Он обхватил свои локти и вздрогнул.

– Чьи глаза?
– настаивал Мэтт.

– Красные. Жуткие глаза.

– Чьи?

– Не помню. Не было глаз. Мне все приснилось.
– Мэтт почти мог видеть, как он отталкивает от себя воспоминания.
Ничего больше про ночь воскресенья не помню. В понедельник утром я проснулся на земле и сначала даже встать не мог - так устал. Но потом поднялось солнце... я испугался солнечного удара... добрался до ручья. Страшно устал. Ужасно. И опять уснул. Спал до... часов до четырех или пяти, - его смешок зашелестел, как бумага.
– Когда проснулся, был весь засыпан листьями. Но стало немножко лучше. Тогда я встал и пошел к машине.
– Он медленно провел рукой по лицу.
– Должно быть, я зарыл мальчугана еще в воскресенье. Странно. Не помню этого вовсе.

– Зарыл?

– Могилу зарыл, без Рояла обошелся. Утрамбовал землю и прочее. Полно работы. А я не помню. Наверно, серьезно заболел.

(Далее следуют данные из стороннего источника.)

theorem collapsedCommand_ksched {e : Engine} (h : Settled e) : collapsedCommand .ksched e = kschedWhole e :=
  commandGate_accept false _ h.idle nofun

theorem collapsedCommand_block {e : Engine} {rk : Vector RoundKey 16} (h : Keyed rk e) (dir : Dir) :
    collapsedCommand (blockCommand dir) e = blockWhole dir e := by
  cases dir with
  | enc => exact commandGate_accept true _ h.settled.idle fun _ => h.valid
  | dec => exact commandGate_accept true _ h.settled.idle fun _ => h.valid

theorem keyed_kschedWhole {e : Engine} {key : Block} (h : Settled e) (hkey : e.key = key) :
    Keyed (keySchedule key) (kschedWhole e) := by
  subst hkey
  exact ⟨⟨rfl, h.errCmd, h.errBusy, h.errNokey⟩, rfl, rfl⟩

theorem keyed_blockWhole {e : Engine} {rk : Vector RoundKey 16} (h : Keyed rk e) (dir : Dir) :
    Keyed rk (blockWhole dir e) :=
  ⟨⟨rfl, h.settled.errCmd, h.settled.errBusy, h.settled.errNokey⟩, h.valid, h.store⟩

theorem blockWhole_dout {e : Engine} {rk : Vector RoundKey 16} (h : Keyed rk e) (dir : Dir) :
    (blockWhole dir e).dout = network rk dir e.din := by
  rw [← h.store]
  rfl

/-! The parts of the program. -/

theorem leads_ldkey {k b : Nat} {v : CallView} {key : Block} {rest : List HostStmt}
    (hp : v.prog = expandPseudo b (.ldkey key) ++ rest) :
    Leads k b v { v with prog := rest, eng := { v.eng with key := key } } := by
  rw [← writeReg_key]
  exact .tail (.single (moves_writeReg (off := 0x08) hp (by decide) rfl (by decide)))
    (moves_writeReg (off := 0x0C) rfl (by decide) rfl (by decide))

theorem leads_lddin {k b : Nat} {v : CallView} {din : Block} {rest : List HostStmt}
    (hp : v.prog = expandPseudo b (.lddin din) ++ rest) :
    Leads k b v { v with prog := rest, eng := { v.eng with din := din } } := by
  rw [← writeReg_din]
  exact .tail (.single (moves_writeReg (off := 0x10) hp (by decide) rfl (by decide)))
    (moves_writeReg (off := 0x14) rfl (by decide) rfl (by decide))

theorem leads_command {k b : Nat} {v : CallView} {i : Instr} {rest : List HostStmt}
    (hp : v.prog = expandPseudo b (.command i) ++ (expandPseudo b .wait ++ rest)) :
    Leads k b v { v with prog := rest, eng := collapsedCommand i v.eng } :=
  .tail (.single (moves_command hp)) (moves_wait rfl)

/-- `RDOUT` and the store of a block. -/
theorem leads_readOut {k b a : Nat} {v : CallView} {rest : List HostStmt} (hp : v.prog = .readOutHi b a :: rest) :
    Leads k b v { v with prog := rest, mem := storeBlock v.mem a v.eng.dout } := by
  have hjoin : joinHalves (hiHalf v.eng.dout) (loHalf v.eng.dout) = v.eng.dout := hiHalf_append_loHalf _
  have hread : Leads k b v { v with prog := .storeBlock a v.eng.dout :: rest } := by
    rw [← hjoin]
    exact .tail (.single (moves_readOutHi hp)) (moves_readOutLo rfl)
  exact hread.tail (moves_storeBlock rfl)

/-- The key is loaded and scheduled. -/
theorem leads_key {k b : Nat} {v : CallView} {key : Block} {rest : List HostStmt}
    (hp : v.prog = expandPseudo b (.ldkey key) ++ (expandPseudo b (.command .ksched) ++ (expandPseudo b .wait ++ rest)))
    (he : Settled v.eng) :
    ∃ e, Keyed (keySchedule key) e ∧ Leads k b v { v with prog := rest, eng := e } := by
  have hloaded := he.setKey key
  have hload : Leads k b v _ := leads_ldkey hp
  have hrun : Leads k b v _ := hload.trans (leads_command (i := .ksched) rfl)
  rw [collapsedCommand_ksched hloaded] at hrun
  exact ⟨_, keyed_kschedWhole hloaded rfl, hrun⟩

– А в понедельник где ты ночевал?

– Дома. Где же еще?

– А как ты чувствовал себя во вторник?

– Никак. Проспал целый день. До самой ночи.

– А потом?

– Ужасно. Ноги - как из резины. Я встал напиться - и чуть не упал. Пришлось идти на кухню, держась за стены. Ослабел, как котенок.
– Он нахмурился.
– Ничего есть не мог. Тошно. Как с похмелья.

– И ничего не ел?

– Пытался, и все обратно вышло. Но мне стало лучше. Я встал, немного походил. Потом вернулся в постель.
– Пальцы его блуждали по старым следам от пивных стаканов.

Я испугался. Как младенец испугался. Прежде чем лечь, убедился, что все окна заперты. И зажег все лампы.

– А вчера утром?

– Утром... Да ведь... я не вставал до девяти вечера... вечера.
– Он опять издал бумажный смешок.
– Я еще подумал, если и дальше так - скоро вообще просыпаться перестану. А так делают мертвые.

Мэтт мрачно глядел на него. Позади Флойд Тиббитс у музыкального автомата выбирал песню.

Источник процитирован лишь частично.